The systematic review methods have been defined according to Preferred Reporting Items for Systematic Reviews and Meta-Analyses (PRISMA) guidelines and follow the PRISMA-Protocols structure. Studies published until June 2024 will be identified in the electronic databases MEDLINE, Embase, Scopus, Web of Science, The Cochrane Library, Cumulative Index to Nursing and Allied Health Literature and ClinicalTrials.gov. Retrieved records will be independently screened by four authors working in pairs, and the selected variables will be extracted from studies reporting data on the effect of 'hyperoxaemia' versus 'no hyperoxaemia on neurological outcomes and mortality in hospitalised patients with ABI. We will use covariate-adjusted ORs as outcome measures when reported since they account for potential cofounders and provide a more accurate estimate of the association between hyperoxaemia and outcomes; when not available, we will use univariate ORs. If the study presents the results as relative risks, it will be considered equivalent to the OR as long as the prevalence of the condition is close to 10%. Pooled estimates of both outcomes will be calculated applying random-effects meta-analysis. Interstudy heterogeneity will be assessed using the I statistic; risk of bias will be assessed through Risk Of Bias In Non-Randomised Studies of Interventions, Newcastle-Ottawa or RoB2 tools. Depending on data availability, we plan to conduct subgroup analyses by ABI type (traumatic brain injury, postcardiac arrest, subarachnoid haemorrhage, intracerebral haemorrhage and ischaemic stroke), arterial partial pressure of oxygen values, study quality, study time, neurological scores and other selected clinical variables of interest.
Specific ethics approval consent is not required as this is a review of previously published anonymised data. Results of the study will be shared with the scientific community via publication in a peer-reviewed journal and presentation at relevant conferences and workshops. It will also be shared key stakeholders, such as national or international health authorities, healthcare professionals and the general population, via scientific outreach journals and research institutes' newsletters.

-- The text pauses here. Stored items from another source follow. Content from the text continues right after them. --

/-- A dip with the Damper off shows its rail, turns the Damper on, counts, stops an NVS write and sends DIP; its end takes all of that back and writes
what was held; a low Keep battery and a hot die send their shards, the die's once until it has cooled (its re-arm points are the model's, log entry
30). STANDBY_ENTER and STANDBY_LEAVE begin under a handle and show in PWR_STAT at once, SYS_DORMANT in Standby is taken and DORMANT_ENTRY leaves
only the Keep domain powered, and KEEP_WAKE raises KEEP_PWREN (R348 to R355, R358, R360). -/
def Obligations.SuppliesAndPowerComplete : Prop :=
  ((∀ (c : Nat) (n : Fin 6) (s : State), Running s → getF s fPWR_STAT_DAMPER = 0 → Room 16 s →
     Yields (.dip c n) s (fun t => getF t fPWR_STAT_DAMPER = 1 ∧ (getF t fPWR_STAT_WARN).testBit n = true ∧ getF t fNVS_STAT_BUSY = 0 ∧
       Queued 16 0 5 1 n t ∧ getF t fPWR_CNT_DIPS = min (2 ^ fPWR_CNT_DIPS.width - 1) (getF s fPWR_CNT_DIPS + 1))) ∧
   (∀ (c : Nat) (s : State), Running s → getF s fPWR_STAT_DAMPER = 1 → Room 16 s →
     Yields (.dipEnd c) s (fun t => getF t fPWR_STAT_DAMPER = 0 ∧ Queued 16 0 5 2 0 t ∧
       getF t fPWR_STAT_WARN = getF s fPWR_STAT_WARN / 64 * 64 % 2 ^ fPWR_STAT_WARN.width ∧
       (s.kiln.standing = [] → t.pwr.held = []))) ∧
   (∀ (c : Nat) (s : State), Running s → Room 16 s →
     Yields (.vkeepLow c) s (fun t => (getF t fPWR_STAT_WARN).testBit 6 = true ∧ Queued 16 0 5 3 0 t)) ∧
   (∀ (c : Nat) (j : Int) (s : State), Running s → 1050 < j → s.pwr.tjWarned = false → Room 16 s →
     Yields (.tjWarn c j) s (fun t => t.pwr.tjWarned = true ∧ Queued 16 0 6 5 0 t)) ∧
   (∀ (c : Nat) (j : Int) (s : State), Running s → j ≤ 1000 → Yields (.tjWarn c j) s (fun t => t.pwr.tjWarned = false)) ∧
   (∀ (c : Nat) (j : Int) (s : State), Running s → 1200 < j → s.pwr.tjCrit = false → Room 16 s →
     Yields (.tjCrit c j) s (fun t => t.pwr.tjCrit = true ∧ Queued 16 0 6 6 0 t)) ∧
   (∀ (c : Nat) (j : Int) (s : State), Running s → j ≤ 1150 → Yields (.tjCrit c j) s (fun t => t.pwr.tjCrit = false))) ∧
  ((∀ (r : Req) (s : State), Live s → HandleFree r s → getF s fPWR_STAT_STANDBY = 0 →
     Yields (.standbyEnter r) s (fun t => Accepted r 0x0007 .standbyEnter s t ∧ getF t fPWR_STAT_STANDBY = 1 ∧
       (s.pwr.standby = .awake → t.pwr.standby = .entering 100))) ∧
   (∀ (r : Req) (s : State), Live s → HandleFree r s → getF s fPWR_STAT_STANDBY = 1 →
     Yields (.standbyLeave r) s (fun t => Accepted r 0x0007 .standbyLeave s t ∧ getF t fPWR_STAT_STANDBY = 0 ∧
       (s.pwr.standby = .gated → t.pwr.standby = .leaving))) ∧
   (∀ (r : Req) (s : State), Live s → getF s fPWR_STAT_STANDBY = 1 →
     Ends (.sysDormant r 0xD5E7) r.c s (fun u => replyOK r 0x0008 [] { u with pwr := { u.pwr with dormDue := true } })) ∧
   (∀ (c : Nat) (s : State), Running s → s.pwr.dormDue = true → getF s fPWR_STAT_STANDBY = 1 →
     Yields (.dormantEntry c) s (fun t => t.pwr.phase = .dormant ∧ t.pwr.keepPwren = false)) ∧
   (∀ s : State, s.pwr.phase = .dormant → Yields .keepWake s (fun t => t.pwr = { s.pwr with keepPwren := true })))

/-- Resets that take the whole engine: each leaves it held in reset, with the field of SYS_RSTCAUSE of its cause alone, and no command
channel, oven, output or Kiln state; RESET_RELEASE lets the engine run (R350, R351, R355). -/
def Obligations.FullResetsComplete : Prop :=
  (∀ s : State, Yields .coldReset s (HeldInReset 0)) ∧
  (∀ (c : Nat) (s : State), poweredUp s = true → Yields (.pinReset c) s (HeldInReset 1)) ∧
  (∀ (c : Nat) (n : Fin 6) (s : State), poweredUp s = true → Yields (.brownOut c n) s (HeldInReset 2)) ∧
  (∀ (c : Nat) (s : State), Running s → Yields (.watchdogExpiry c true) s (HeldInReset 3)) ∧
  (∀ (c : Nat) (s : State), Running s → s.pwr.softDue = true → Yields (.softReset c) s (HeldInReset 4)) ∧
  (∀ s : State, s.pwr.phase = .held → Yields .resetRelease s (fun t => t.pwr = { s.pwr with phase := .run })) ∧
  (∀ s : State, s.pwr.phase = .dormant → Yields .resetRelease s (fun t => t.pwr.phase = .run ∧ getF t fSYS_RSTCAUSE_DORM = 1)) ∧
  (∀ s : State, Yields .vkeepFall s (fun t => t.pwr.phase = .keepLow)) ∧
  (∀ (r : Req) (s : State), Live s →
    Ends (.deviceReset r 0xD5E7) r.c s (fun u => replyOK r 0x0002 [] { u with pwr := { u.pwr with softDue := true } }))

/-- The control resets: CONTROL_RESET and the watchdog's first expiry reset the Control domain and open its window, and its end takes
what waited; a Unit reset and a masking window end (R59 to R61, R341 to R347, R359). -/
def Obligations.ControlResetsComplete : Prop :=
  (∀ (r : Req) (s : State), Live s → s.kiln.ctlReset = false →
    Ends (.controlReset r) r.c s (fun u => startControl (replyOK r 0x0003 [byteOf (chan s r.ch).epoch, 0, 0, 0] u)) ∧
    Yields (.controlReset r) s (fun t => t.kiln.ctlReset = true ∧ t.clk.frozen = true)) ∧
  (∀ (c : Nat) (s : State), Running s → s.kiln.ctlReset = false →
    EndsMem (.watchdogExpiry c false) c s (fun u =>
      setF fSYS_RSTCAUSE_CWDOG 1 (startControl (takeShard { src := 18, inst := 0, cls := 9, kind := 1, ctx := 0 }
        (drainSource 18 { u with pwr := { u.pwr with wdog := 0 } }))))) ∧
  (∀ (c : Nat) (s : State), Running s → s.kiln.ctlReset = true →
    EndsMem (.controlResetEnd c) c s (fun u => drainAll c (endControl (supervisorStart u)))) ∧
  (∀ (c : Nat) (n : Fin 18) (x : UnitReset) (s : State), Running s → s.kiln.resets.find? (fun u => u.unit == n.val) = some x →
    Ends (.unitResetEnd c n) c s (endUnitReset n) ∧
    Yields (.unitResetEnd c n) s (fun t => t.kiln.resets.any (fun u => u.unit == n.val) = false)) ∧
  (∀ (c : Nat) (w : Window) (q : List Window) (s : State), Running s → s.kiln.windows = w :: q → w.ended = true →
    Yields (.maskingWindowEnd c) s (fun t => t.kiln.windows = q))

/-- In Standby the commands that latch at a boundary are answered NOT_NOW, DETAIL 14, and do nothing else (R352). -/
def Obligations.StandbyBarsLatching : Prop :=
  ∀ (r : Req) (s : State), Live s → getF s fTWIN_STAT_ROLE ≠ 2 ∨ r.ch = 3 → inStandby s = true →
    (∀ (n l : Nat) (m : Word), (portDef s.oven (min n 7)).isSome = true →
      ∀ i ∈ [Instr.portStart r n l, .portStop r n l, .portMute r n l m, .portUnmute r n l m], Ends i r.c s (reply r 0x0500 stNOTNOW 14 [])) ∧
    (∀ (o m : Nat) (ws : List Word), (hasMod s = true → Ends (.stageSet r o m ws) r.c s (reply r 0x0602 stNOTNOW 14 [])) ∧
      (hasProt s = true → Ends (.protSet r o m ws) r.c s (reply r 0x0610 stNOTNOW 14 []))) ∧
    (∀ (o : Nat) (f : AesFields), (aesDef s.oven o).isSome = true → Ends (.aesStreamSet r o f) r.c s (reply r 0x0710 stNOTNOW 14 [])) ∧
    (∀ es : List DelayEntry, (∀ e ∈ es, (delayDef s.oven e.line).isSome = true) →
      Ends (.delaySet r es) r.c s (reply r 0x0304 stNOTNOW 14 [])) ∧
    (∀ es : List ParamEntry, (∀ e ∈ es, (paramDef s.oven e.id).isSome = true ∧ fpIsNaN e.value = false) →
      Ends (.paramWrite r es) r.c s (reply r 0x0210 stNOTNOW 14 []))
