-- ==== Sys2Proof/Laws/State.lean ====
section
/-! SUPPORT. What each named update of the state leaves and what it changes: one simp lemma for each update, saying of every field of
State what it is afterwards; and reading a field or a table after writing it. -/
namespace Sys2Proof.Machine

open Sys2Proof

/-! ## Tables -/

@[simp] theorem getT_setT_self {α : Type} [DecidableEq α] (d : α) (m : Cells α) (n : Nat) (v : α) : getT d (setT d m n v) n = v :=
  cget_cset_self _ m n v

theorem getT_setT_ne {α : Type} [DecidableEq α] (d : α) (m : Cells α) (n k : Nat) (v : α) (h : k ≠ n) :
    getT d (setT d m n v) k = getT d m k := cget_cset_ne _ m v h

/-! ## Register fields -/

@[simp] theorem getF_setF_self (f : Fld) (v : Nat) (s : State) : getF (setF f v s) f = v % 2 ^ f.width :=
  cget_cset_self _ _ _ _

theorem getF_setF_ne (f g : Fld) (v : Nat) (s : State) (h : g.key ≠ f.key) : getF (setF f v s) g = getF s g :=
  cget_cset_ne _ _ _ h

/-! ## Entries of the tables -/

@[simp] theorem chan_setChan_self (n : Nat) (v : Chan) (s : State) : chan (setChan n v s) n = v := getT_setT_self _ _ _ _
theorem chan_setChan_ne {n k : Nat} (v : Chan) (s : State) (h : k ≠ n) : chan (setChan n v s) k = chan s k := getT_setT_ne _ _ _ _ _ h
@[simp] theorem tray_setTray_self (n : Nat) (v : TraySt) (s : State) : tray (setTray n v s) n = v := getT_setT_self _ _ _ _
theorem tray_setTray_ne {n k : Nat} (v : TraySt) (s : State) (h : k ≠ n) : tray (setTray n v s) k = tray s k := getT_setT_ne _ _ _ _ _ h
@[simp] theorem slotFade_setSlotFade_self (n : Nat) (v : SlotFade) (s : State) : slotFade (setSlotFade n v s) n = v := getT_setT_self _ _ _ _
theorem slotFade_setSlotFade_ne {n k : Nat} (v : SlotFade) (s : State) (h : k ≠ n) : slotFade (setSlotFade n v s) k = slotFade s k := getT_setT_ne _ _ _ _ _ h
@[simp] theorem param_setParam_self (n : Nat) (v : Option ParamSt) (s : State) : param (setParam n v s) n = v := getT_setT_self _ _ _ _
theorem param_setParam_ne {n k : Nat} (v : Option ParamSt) (s : State) (h : k ≠ n) : param (setParam n v s) k = param s k := getT_setT_ne _ _ _ _ _ h
@[simp] theorem bundle_setBundle_self (n : Nat) (v : Option BundleSt) (s : State) : bundle (setBundle n v s) n = v := getT_setT_self _ _ _ _
theorem bundle_setBundle_ne {n k : Nat} (v : Option BundleSt) (s : State) (h : k ≠ n) : bundle (setBundle n v s) k = bundle s k := getT_setT_ne _ _ _ _ _ h
@[simp] theorem core__setCore_self (n : Nat) (v : CoreSt) (s : State) : core_ (setCore n v s) n = v := getT_setT_self _ _ _ _
theorem core__setCore_ne {n k : Nat} (v : CoreSt) (s : State) (h : k ≠ n) : core_ (setCore n v s) k = core_ s k := getT_setT_ne _ _ _ _ _ h
@[simp] theorem dyn_setDyn_self (n : Nat) (v : Option DynSt) (s : State) : dyn (setDyn n v s) n = v := getT_setT_self _ _ _ _
theorem dyn_setDyn_ne {n k : Nat} (v : Option DynSt) (s : State) (h : k ≠ n) : dyn (setDyn n v s) k = dyn s k := getT_setT_ne _ _ _ _ _ h
@[simp] theorem delay_setDelay_self (n : Nat) (v : Option DelaySt) (s : State) : delay (setDelay n v s) n = v := getT_setT_self _ _ _ _
theorem delay_setDelay_ne {n k : Nat} (v : Option DelaySt) (s : State) (h : k ≠ n) : delay (setDelay n v s) k = delay s k := getT_setT_ne _ _ _ _ _ h
@[simp] theorem port_setPort_self (n : Nat) (v : PortSt) (s : State) : port (setPort n v s) n = v := getT_setT_self _ _ _ _
theorem port_setPort_ne {n k : Nat} (v : PortSt) (s : State) (h : k ≠ n) : port (setPort n v s) k = port s k := getT_setT_ne _ _ _ _ _ h
@[simp] theorem pair_setPair_self (n : Nat) (v : PairSt) (s : State) : pair (setPair n v s) n = v := getT_setT_self _ _ _ _
theorem pair_setPair_ne {n k : Nat} (v : PairSt) (s : State) (h : k ≠ n) : pair (setPair n v s) k = pair s k := getT_setT_ne _ _ _ _ _ h
@[simp] theorem stream_setStream_self (n : Nat) (v : StreamSt) (s : State) : stream (setStream n v s) n = v := getT_setT_self _ _ _ _
theorem stream_setStream_ne {n k : Nat} (v : StreamSt) (s : State) (h : k ≠ n) : stream (setStream n v s) k = stream s k := getT_setT_ne _ _ _ _ _ h
@[simp] theorem align__setAlign_self (n : Nat) (v : AlignSt) (s : State) : align_ (setAlign n v s) n = v := getT_setT_self _ _ _ _
theorem align__setAlign_ne {n k : Nat} (v : AlignSt) (s : State) (h : k ≠ n) : align_ (setAlign n v s) k = align_ s k := getT_setT_ne _ _ _ _ _ h
@[simp] theorem out__setOut_self (n : Nat) (v : OutSt) (s : State) : out_ (setOut n v s) n = v := getT_setT_self _ _ _ _
theorem out__setOut_ne {n k : Nat} (v : OutSt) (s : State) (h : k ≠ n) : out_ (setOut n v s) k = out_ s k := getT_setT_ne _ _ _ _ _ h
@[simp] theorem gl_setGl_self (n : Nat) (v : GlSt) (s : State) : gl (setGl n v s) n = v := getT_setT_self _ _ _ _
theorem gl_setGl_ne {n k : Nat} (v : GlSt) (s : State) (h : k ≠ n) : gl (setGl n v s) k = gl s k := getT_setT_ne _ _ _ _ _ h
@[simp] theorem prot_setProt_self (n : Nat) (v : ProtSt) (s : State) : prot (setProt n v s) n = v := getT_setT_self _ _ _ _
theorem prot_setProt_ne {n k : Nat} (v : ProtSt) (s : State) (h : k ≠ n) : prot (setProt n v s) k = prot s k := getT_setT_ne _ _ _ _ _ h
@[simp] theorem lane_setLane_self (n : Nat) (v : LaneSt) (s : State) : lane (setLane n v s) n = v := getT_setT_self _ _ _ _
theorem lane_setLane_ne {n k : Nat} (v : LaneSt) (s : State) (h : k ≠ n) : lane (setLane n v s) k = lane s k := getT_setT_ne _ _ _ _ _ h
@[simp] theorem mac_setMac_self (n : Nat) (v : MacSt) (s : State) : mac (setMac n v s) n = v := getT_setT_self _ _ _ _
theorem mac_setMac_ne {n k : Nat} (v : MacSt) (s : State) (h : k ≠ n) : mac (setMac n v s) k = mac s k := getT_setT_ne _ _ _ _ _ h
@[simp] theorem ent_setEnt_self (n : Nat) (v : ClkEnt) (s : State) : ent (setEnt n v s) n = v := getT_setT_self _ _ _ _
theorem ent_setEnt_ne {n k : Nat} (v : ClkEnt) (s : State) (h : k ≠ n) : ent (setEnt n v s) k = ent s k := getT_setT_ne _ _ _ _ _ h

/-! ## Updates, field by field -/

@[simp] theorem begin_fields (c : Nat) (s : State) :
    (begin_ c s).pending = s.pending ∧
    (begin_ c s).fuses = s.fuses ∧
    (begin_ c s).cycle = c ∧
    (begin_ c s).wire = [] ∧
    (begin_ c s).fresh = (if c = s.cycle then s.fresh else []) ∧
    (begin_ c s).free = s.free ∧
    (begin_ c s).regs = s.regs ∧
    (begin_ c s).mem = s.mem ∧
    (begin_ c s).chans = s.chans ∧
    (begin_ c s).gen = s.gen ∧
    (begin_ c s).ops = s.ops ∧
    (begin_ c s).staged = s.staged ∧
    (begin_ c s).proofTop = s.proofTop ∧
    (begin_ c s).proofTotal = s.proofTotal ∧
    (begin_ c s).proof = s.proof ∧
    (begin_ c s).oven = s.oven ∧
    (begin_ c s).commits = s.commits ∧
    (begin_ c s).trays = s.trays ∧
    (begin_ c s).fades = s.fades ∧
    (begin_ c s).params = s.params ∧
    (begin_ c s).bundles = s.bundles ∧
    (begin_ c s).cores = s.cores ∧
    (begin_ c s).dsp = s.dsp ∧
    (begin_ c s).slots = s.slots ∧
    (begin_ c s).inBuf = s.inBuf ∧
    (begin_ c s).stores = s.stores ∧
    (begin_ c s).fixedAt = s.fixedAt ∧
    (begin_ c s).bridges = s.bridges ∧
    (begin_ c s).xps = s.xps ∧
    (begin_ c s).dyns = s.dyns ∧
    (begin_ c s).delays = s.delays ∧
    (begin_ c s).ports = s.ports ∧
    (begin_ c s).pairs = s.pairs ∧
    (begin_ c s).streams = s.streams ∧
    (begin_ c s).aligns = s.aligns ∧
    (begin_ c s).outs = s.outs ∧
    (begin_ c s).gls = s.gls ∧
    (begin_ c s).prots = s.prots ∧
    (begin_ c s).outBuf = s.outBuf ∧
    (begin_ c s).pipeAt = s.pipeAt ∧
    (begin_ c s).lanes = s.lanes ∧
    (begin_ c s).msgs = s.msgs ∧
    (begin_ c s).macs = s.macs ∧
    (begin_ c s).stamps = s.stamps ∧
    (begin_ c s).stLost = s.stLost ∧
    (begin_ c s).ptp = s.ptp ∧
    (begin_ c s).ptpAdj = s.ptpAdj ∧
    (begin_ c s).ents = s.ents ∧
    (begin_ c s).clk = s.clk ∧
    (begin_ c s).twin = s.twin ∧
    (begin_ c s).kiln = s.kiln ∧
    (begin_ c s).pwr = s.pwr ∧
    (begin_ c s).granted = s.granted ∧
    (begin_ c s).lock = s.lock ∧
    (begin_ c s).upd = s.upd := by
  and_intros <;> rfl

@[simp] theorem setF_fields (f : Fld) (v : Nat) (s : State) :
    (setF f v s).pending = s.pending ∧
    (setF f v s).fuses = s.fuses ∧
    (setF f v s).cycle = s.cycle ∧
    (setF f v s).wire = s.wire ∧
    (setF f v s).fresh = s.fresh ∧
    (setF f v s).free = s.free ∧
    (setF f v s).regs = cset fieldReset s.regs f.key (v % 2 ^ f.width) ∧
    (setF f v s).mem = s.mem ∧
    (setF f v s).chans = s.chans ∧
    (setF f v s).gen = s.gen ∧
    (setF f v s).ops = s.ops ∧
    (setF f v s).staged = s.staged ∧
    (setF f v s).proofTop = s.proofTop ∧
    (setF f v s).proofTotal = s.proofTotal ∧
    (setF f v s).proof = s.proof ∧
    (setF f v s).oven = s.oven ∧
    (setF f v s).commits = s.commits ∧
    (setF f v s).trays = s.trays ∧
    (setF f v s).fades = s.fades ∧
    (setF f v s).params = s.params ∧
    (setF f v s).bundles = s.bundles ∧
    (setF f v s).cores = s.cores ∧
    (setF f v s).dsp = s.dsp ∧
    (setF f v s).slots = s.slots ∧
    (setF f v s).inBuf = s.inBuf ∧
    (setF f v s).stores = s.stores ∧
    (setF f v s).fixedAt = s.fixedAt ∧
    (setF f v s).bridges = s.bridges ∧
    (setF f v s).xps = s.xps ∧
    (setF f v s).dyns = s.dyns ∧
    (setF f v s).delays = s.delays ∧
    (setF f v s).ports = s.ports ∧
    (setF f v s).pairs = s.pairs ∧
    (setF f v s).streams = s.streams ∧
    (setF f v s).aligns = s.aligns ∧
    (setF f v s).outs = s.outs ∧
    (setF f v s).gls = s.gls ∧
    (setF f v s).prots = s.prots ∧
    (setF f v s).outBuf = s.outBuf ∧
    (setF f v s).pipeAt = s.pipeAt ∧
    (setF f v s).lanes = s.lanes ∧
    (setF f v s).msgs = s.msgs ∧
    (setF f v s).macs = s.macs ∧
    (setF f v s).stamps = s.stamps ∧
    (setF f v s).stLost = s.stLost ∧
    (setF f v s).ptp = s.ptp ∧
    (setF f v s).ptpAdj = s.ptpAdj ∧
    (setF f v s).ents = s.ents ∧
    (setF f v s).clk = s.clk ∧
    (setF f v s).twin = s.twin ∧
    (setF f v s).kiln = s.kiln ∧
    (setF f v s).pwr = s.pwr ∧
    (setF f v s).granted = s.granted ∧
    (setF f v s).lock = s.lock ∧
    (setF f v s).upd = s.upd := by
  and_intros <;> rfl

@[simp] theorem resetFields_fields (p : Nat → Bool) (s : State) :
    (resetFields p s).pending = s.pending ∧
    (resetFields p s).fuses = s.fuses ∧
    (resetFields p s).cycle = s.cycle ∧
    (resetFields p s).wire = s.wire ∧
    (resetFields p s).fresh = s.fresh ∧
    (resetFields p s).free = s.free ∧
    (resetFields p s).regs = s.regs.filter (fun e => !p e.1) ∧
    (resetFields p s).mem = s.mem ∧
    (resetFields p s).chans = s.chans ∧
    (resetFields p s).gen = s.gen ∧
    (resetFields p s).ops = s.ops ∧
    (resetFields p s).staged = s.staged ∧
    (resetFields p s).proofTop = s.proofTop ∧
    (resetFields p s).proofTotal = s.proofTotal ∧
    (resetFields p s).proof = s.proof ∧
    (resetFields p s).oven = s.oven ∧
    (resetFields p s).commits = s.commits ∧
    (resetFields p s).trays = s.trays ∧
    (resetFields p s).fades = s.fades ∧
    (resetFields p s).params = s.params ∧
    (resetFields p s).bundles = s.bundles ∧
    (resetFields p s).cores = s.cores ∧
    (resetFields p s).dsp = s.dsp ∧
    (resetFields p s).slots = s.slots ∧
    (resetFields p s).inBuf = s.inBuf ∧
    (resetFields p s).stores = s.stores ∧
    (resetFields p s).fixedAt = s.fixedAt ∧
    (resetFields p s).bridges = s.bridges ∧
    (resetFields p s).xps = s.xps ∧
    (resetFields p s).dyns = s.dyns ∧
    (resetFields p s).delays = s.delays ∧
    (resetFields p s).ports = s.ports ∧
    (resetFields p s).pairs = s.pairs ∧
    (resetFields p s).streams = s.streams ∧
    (resetFields p s).aligns = s.aligns ∧
    (resetFields p s).outs = s.outs ∧
    (resetFields p s).gls = s.gls ∧
    (resetFields p s).prots = s.prots ∧
    (resetFields p s).outBuf = s.outBuf ∧
    (resetFields p s).pipeAt = s.pipeAt ∧
    (resetFields p s).lanes = s.lanes ∧
    (resetFields p s).msgs = s.msgs ∧
    (resetFields p s).macs = s.macs ∧
    (resetFields p s).stamps = s.stamps ∧
    (resetFields p s).stLost = s.stLost ∧
    (resetFields p s).ptp = s.ptp ∧
    (resetFields p s).ptpAdj = s.ptpAdj ∧
    (resetFields p s).ents = s.ents ∧
    (resetFields p s).clk = s.clk ∧
    (resetFields p s).twin = s.twin ∧
    (resetFields p s).kiln = s.kiln ∧
    (resetFields p s).pwr = s.pwr ∧
    (resetFields p s).granted = s.granted ∧
    (resetFields p s).lock = s.lock ∧
    (resetFields p s).upd = s.upd := by
  and_intros <;> rfl

@[simp] theorem setMemByte_fields (a : Nat) (b : Byte) (s : State) :
    (setMemByte a b s).pending = s.pending ∧
    (setMemByte a b s).fuses = s.fuses ∧
    (setMemByte a b s).cycle = s.cycle ∧
    (setMemByte a b s).wire = s.wire ∧
    (setMemByte a b s).fresh = s.fresh ∧
    (setMemByte a b s).free = s.free ∧
    (setMemByte a b s).regs = s.regs ∧
    (setMemByte a b s).mem = cset memDefault s.mem a b ∧
    (setMemByte a b s).chans = s.chans ∧
    (setMemByte a b s).gen = s.gen ∧
    (setMemByte a b s).ops = s.ops ∧
    (setMemByte a b s).staged = s.staged ∧
    (setMemByte a b s).proofTop = s.proofTop ∧
    (setMemByte a b s).proofTotal = s.proofTotal ∧
    (setMemByte a b s).proof = s.proof ∧
    (setMemByte a b s).oven = s.oven ∧
    (setMemByte a b s).commits = s.commits ∧
    (setMemByte a b s).trays = s.trays ∧
    (setMemByte a b s).fades = s.fades ∧
    (setMemByte a b s).params = s.params ∧
    (setMemByte a b s).bundles = s.bundles ∧
    (setMemByte a b s).cores = s.cores ∧
    (setMemByte a b s).dsp = s.dsp ∧
    (setMemByte a b s).slots = s.slots ∧
    (setMemByte a b s).inBuf = s.inBuf ∧
    (setMemByte a b s).stores = s.stores ∧
    (setMemByte a b s).fixedAt = s.fixedAt ∧
    (setMemByte a b s).bridges = s.bridges ∧
    (setMemByte a b s).xps = s.xps ∧
    (setMemByte a b s).dyns = s.dyns ∧
    (setMemByte a b s).delays = s.delays ∧
    (setMemByte a b s).ports = s.ports ∧
    (setMemByte a b s).pairs = s.pairs ∧
    (setMemByte a b s).streams = s.streams ∧
    (setMemByte a b s).aligns = s.aligns ∧
    (setMemByte a b s).outs = s.outs ∧
    (setMemByte a b s).gls = s.gls ∧
    (setMemByte a b s).prots = s.prots ∧
    (setMemByte a b s).outBuf = s.outBuf ∧
    (setMemByte a b s).pipeAt = s.pipeAt ∧
    (setMemByte a b s).lanes = s.lanes ∧
    (setMemByte a b s).msgs = s.msgs ∧
    (setMemByte a b s).macs = s.macs ∧
    (setMemByte a b s).stamps = s.stamps ∧
    (setMemByte a b s).stLost = s.stLost ∧
    (setMemByte a b s).ptp = s.ptp ∧
    (setMemByte a b s).ptpAdj = s.ptpAdj ∧
    (setMemByte a b s).ents = s.ents ∧
    (setMemByte a b s).clk = s.clk ∧
    (setMemByte a b s).twin = s.twin ∧
    (setMemByte a b s).kiln = s.kiln ∧
    (setMemByte a b s).pwr = s.pwr ∧
    (setMemByte a b s).granted = s.granted ∧
    (setMemByte a b s).lock = s.lock ∧
    (setMemByte a b s).upd = s.upd := by
  and_intros <;> rfl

神经重症监护病房经常会给患者吸氧。避免低氧血症是急性脑损伤(ABI)患者的关键目标。然而,多项研究表明,高氧血症也可能与这些患者较高的死亡率和不良神经学预后相关。由于前瞻性研究数量有限、缺乏高氧血症的通用定义、实验设计的异质性以及ABI的不同病因,这方面的证据仍存在争议。为了探究住院成年ABI患者高氧血症与不良神经学预后及死亡率之间的相关性,我们将对观察性研究和随机对照试验进行系统评价和荟萃分析。
系统评价方法已根据系统评价和荟萃分析的首选报告项目(PRISMA)指南进行定义,并遵循PRISMA方案结构。截至2024年6月发表的研究将在电子数据库MEDLINE、Embase、Scopus、科学网、考克兰图书馆、护理及相关健康文献累积索引和ClinicalTrials.gov中进行检索。检索到的记录将由四位作者两两独立筛选,选定的变量将从报告“高氧血症”与“无高氧血症”对住院ABI患者神经学预后和死亡率影响数据的研究中提取。如果报告了协变量调整后的比值比(OR),我们将其用作结局指标,因为它们考虑了潜在的混杂因素,并能更准确地估计高氧血症与结局之间的关联;如果没有,则使用单变量OR。如果研究将结果表示为相对风险,只要疾病患病率接近10%,就将其视为等同于OR。将应用随机效应荟萃分析计算两种结局的合并估计值。将使用I统计量评估研究间的异质性;将通过干预性非随机研究的偏倚风险、纽卡斯尔-渥太华或RoB2工具评估偏倚风险。根据数据可用性,我们计划按ABI类型(创伤性脑损伤、心脏骤停后、蛛网膜下腔出血、脑出血和缺血性卒中)、动脉血氧分压值、研究质量、研究时间、神经学评分以及其他选定的感兴趣的临床变量进行亚组分析。
由于这是对先前发表的匿名数据的综述,无需特定的伦理批准同意。研究结果将通过在同行评审期刊上发表以及在相关会议和研讨会上展示与科学界分享。还将通过科学推广期刊和研究机构的时事通讯与主要利益相关者分享,如国家或国际卫生当局、医疗保健专业人员和普通民众。